# El Fuego Fireplace 1976 options



## Mickey_Bickey (Dec 31, 2017)

Hi, I’m new to this forum.  We recently bought a house that has an “El Fuego” fireplace from 1976.   The company is now Fuego Flame, but I need to know if anyone on here has replaced theirs?  Has anyone put a wood stove in it or in front of it with the existing flue and insulated liner?  Any advice or suggestions would be appreciated.  I had one guy come out and look at it.  He said he would have to rip out my brick surround, tear out the fireplace and replace that plus replace the insulated liner that’s in it.  I would then have to hire a mason in addition to that to build a new surround or redo the brick.  It’s costly, and I really don’t want to touch the brick.


----------



## Sodbuster (Jan 1, 2018)

Without knowing the firebox size it's tough to tell what options are available to your.  It's probably a  "slammer" install, so just ripping the thing out is probably the easiest thing to do, and then go with an insert or freestanding stove. Pictures would be very helpful.


----------



## Mickey_Bickey (Jan 2, 2018)

Thank you, Sodbuster!   Here are some pictures!


----------



## jatoxico (Jan 2, 2018)

What does the existing flue consist of. metal chimney in a wooden chase?


----------



## Mickey_Bickey (Jan 2, 2018)

The chimney is brick.  It has an insulated liner, which is not typical of a mason chimney I was told.  I reached out to the previous owners to see how much they used it.  They owned the house from 1978 until we bought it.  The house was built in 1976.


----------



## jatoxico (Jan 2, 2018)

Do you know size of the liner? You may be able to drop a new 6" right through then put a rear venting free standing stove out front.
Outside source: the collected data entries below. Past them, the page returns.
-- ==== Sys2Proof/Laws/State.lean ====
section
/-! SUPPORT. One lemma per field per update of the state, so that no later proof unfolds an update. -/

namespace Sys2Proof.Machine

variable (s : State)

/-! ### setCoco -/

@[simp] theorem State.setCoco_blk_coco (c : CocoState) :
    (s.setCoco c).blk.coco = c := rfl
@[simp] theorem State.setCoco_blk_kfs (c : CocoState) :
    (s.setCoco c).blk.kfs = s.blk.kfs := rfl
@[simp] theorem State.setCoco_blk_tx (c : CocoState) :
    (s.setCoco c).blk.tx = s.blk.tx := rfl
@[simp] theorem State.setCoco_blk_seq (c : CocoState) :
    (s.setCoco c).blk.seq = s.blk.seq := rfl
@[simp] theorem State.setCoco_blk_st (c : CocoState) :
    (s.setCoco c).blk.st = s.blk.st := rfl
@[simp] theorem State.setCoco_blk_irqEn (c : CocoState) :
    (s.setCoco c).blk.irqEn = s.blk.irqEn := rfl
@[simp] theorem State.setCoco_blk_errCause (c : CocoState) :
    (s.setCoco c).blk.errCause = s.blk.errCause := rfl
@[simp] theorem State.setCoco_pre (c : CocoState) :
    (s.setCoco c).pre = s.pre := rfl
@[simp] theorem State.setCoco_set (c : CocoState) :
    (s.setCoco c).set = s.set := rfl
@[simp] theorem State.setCoco_clr (c : CocoState) :
    (s.setCoco c).clr = s.clr := rfl
@[simp] theorem State.setCoco_busRdata (c : CocoState) :
    (s.setCoco c).busRdata = s.busRdata := rfl
@[simp] theorem State.setCoco_inputs (c : CocoState) :
    (s.setCoco c).inputs = s.inputs := rfl
@[simp] theorem State.setCoco_params (c : CocoState) :
    (s.setCoco c).params = s.params := rfl
@[simp] theorem State.setCoco_freeCtr (c : CocoState) :
    (s.setCoco c).freeCtr = s.freeCtr := rfl

/-! ### setKfs -/

@[simp] theorem State.setKfs_blk_coco (k : KfsState) :
    (s.setKfs k).blk.coco = s.blk.coco := rfl
@[simp] theorem State.setKfs_blk_kfs (k : KfsState) :
    (s.setKfs k).blk.kfs = k := rfl
@[simp] theorem State.setKfs_blk_tx (k : KfsState) :
    (s.setKfs k).blk.tx = s.blk.tx := rfl
@[simp] theorem State.setKfs_blk_seq (k : KfsState) :
    (s.setKfs k).blk.seq = s.blk.seq := rfl
@[simp] theorem State.setKfs_blk_st (k : KfsState) :
    (s.setKfs k).blk.st = s.blk.st := rfl
@[simp] theorem State.setKfs_blk_irqEn (k : KfsState) :
    (s.setKfs k).blk.irqEn = s.blk.irqEn := rfl
@[simp] theorem State.setKfs_blk_errCause (k : KfsState) :
    (s.setKfs k).blk.errCause = s.blk.errCause := rfl
@[simp] theorem State.setKfs_pre (k : KfsState) :
    (s.setKfs k).pre = s.pre := rfl
@[simp] theorem State.setKfs_set (k : KfsState) :
    (s.setKfs k).set = s.set := rfl
@[simp] theorem State.setKfs_clr (k : KfsState) :
    (s.setKfs k).clr = s.clr := rfl
@[simp] theorem State.setKfs_busRdata (k : KfsState) :
    (s.setKfs k).busRdata = s.busRdata := rfl
@[simp] theorem State.setKfs_inputs (k : KfsState) :
    (s.setKfs k).inputs = s.inputs := rfl
@[simp] theorem State.setKfs_params (k : KfsState) :
    (s.setKfs k).params = s.params := rfl
@[simp] theorem State.setKfs_freeCtr (k : KfsState) :
    (s.setKfs k).freeCtr = s.freeCtr := rfl

/-! ### setTx -/

@[simp] theorem State.setTx_blk_coco (x : TxCfg) :
    (s.setTx x).blk.coco = s.blk.coco := rfl
@[simp] theorem State.setTx_blk_kfs (x : TxCfg) :
    (s.setTx x).blk.kfs = s.blk.kfs := rfl
@[simp] theorem State.setTx_blk_tx (x : TxCfg) :
    (s.setTx x).blk.tx = x := rfl
@[simp] theorem State.setTx_blk_seq (x : TxCfg) :
    (s.setTx x).blk.seq = s.blk.seq := rfl
@[simp] theorem State.setTx_blk_st (x : TxCfg) :
    (s.setTx x).blk.st = s.blk.st := rfl
@[simp] theorem State.setTx_blk_irqEn (x : TxCfg) :
    (s.setTx x).blk.irqEn = s.blk.irqEn := rfl
@[simp] theorem State.setTx_blk_errCause (x : TxCfg) :
    (s.setTx x).blk.errCause = s.blk.errCause := rfl
@[simp] theorem State.setTx_pre (x : TxCfg) :
    (s.setTx x).pre = s.pre := rfl
@[simp] theorem State.setTx_set (x : TxCfg) :
    (s.setTx x).set = s.set := rfl
@[simp] theorem State.setTx_clr (x : TxCfg) :
    (s.setTx x).clr = s.clr := rfl
@[simp] theorem State.setTx_busRdata (x : TxCfg) :
    (s.setTx x).busRdata = s.busRdata := rfl
@[simp] theorem State.setTx_inputs (x : TxCfg) :
    (s.setTx x).inputs = s.inputs := rfl
@[simp] theorem State.setTx_params (x : TxCfg) :
    (s.setTx x).params = s.params := rfl
@[simp] theorem State.setTx_freeCtr (x : TxCfg) :
    (s.setTx x).freeCtr = s.freeCtr := rfl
You may even be able to put an insert but you'd have to get confirmation it was safe. It has been done in Heatilator boxes but IDK about yours.


----------



## Mickey_Bickey (Jan 2, 2018)

Thank you, jatoxico!  I appreciate the suggestion!  I don't know what size liner it is, but I'm sure once it is fully inspected they can tell me that information.  Obviously, I want to be as efficient as possible, so I think a wood stove might be the easier option at this point, unless I get someone else in there that can rip this insert out without compromising the brick and mason work.


----------



## Sodbuster (Jan 2, 2018)

It sure looks to me like it could be taken out without messing with your brick. If it's a masonry chimney your in luck. Looks like an insert would slide in that fireplace easily, and would be a real heater. What is the width and the height of the opening?


----------



## Mickey_Bickey (Jan 2, 2018)

I will know more on 1/9 on what the dimensions are. I am having it swept that morning.  I spoke to the guy again today, and he said I have an “insulated chimney”, so a liner could go in.  However, he’s worried about hooking up a wood stove with the insert in place.   I told him I don’t want to touch the brick.  I don’t see why he can’t just take the insert out without touching the surround.


----------



## Hogwildz (Jan 2, 2018)

Replaced mine in 2006 with a PE Summit, best decision I ever made. Fuego's are junk.
Relined mine as it was a slammer install into a 13" x 13" chimney.


----------



## Mickey_Bickey (Jan 2, 2018)

Thanks, Hogwildz!  How did you take it out?  Did you have to take apart the surround, or did the insert come out without having to touch the stone or brick?  I’ll know a lot more about my chimney next week.


----------



## Mickey_Bickey (Jan 18, 2018)

So, I've learned quite a bit about this fireplace and my chimney.  I don't have a masonry chimney, but an 8" insulated liner.  It is the original.  I had the gentleman who has swept the chimney for the previous owners over to take a look at it to get more details about it.  He said he has swept it every year for the past 12 years.  The owners used this "every night".   I cannot find that the "El Fuego", which is mine is UL 127 approved.  I know the newer ones under Fuego Flame are, but this could be the problem with putting even an insert that is designed to go into a factory built fireplace like the Napoleon Oakdale 1402 or 1101 inside this thing.  Obviously, I would have to get a new 6" liner in that can withstand 2100 degree heat.  I've been told a gas insert or gas or wood stove would be the better options.


----------



## Mickey_Bickey (Jan 18, 2018)

Hogwildz said:


> Replaced mine in 2006 with a PE Summit, best decision I ever made. Fuego's are junk.
> Relined mine as it was a slammer install into a 13" x 13" chimney.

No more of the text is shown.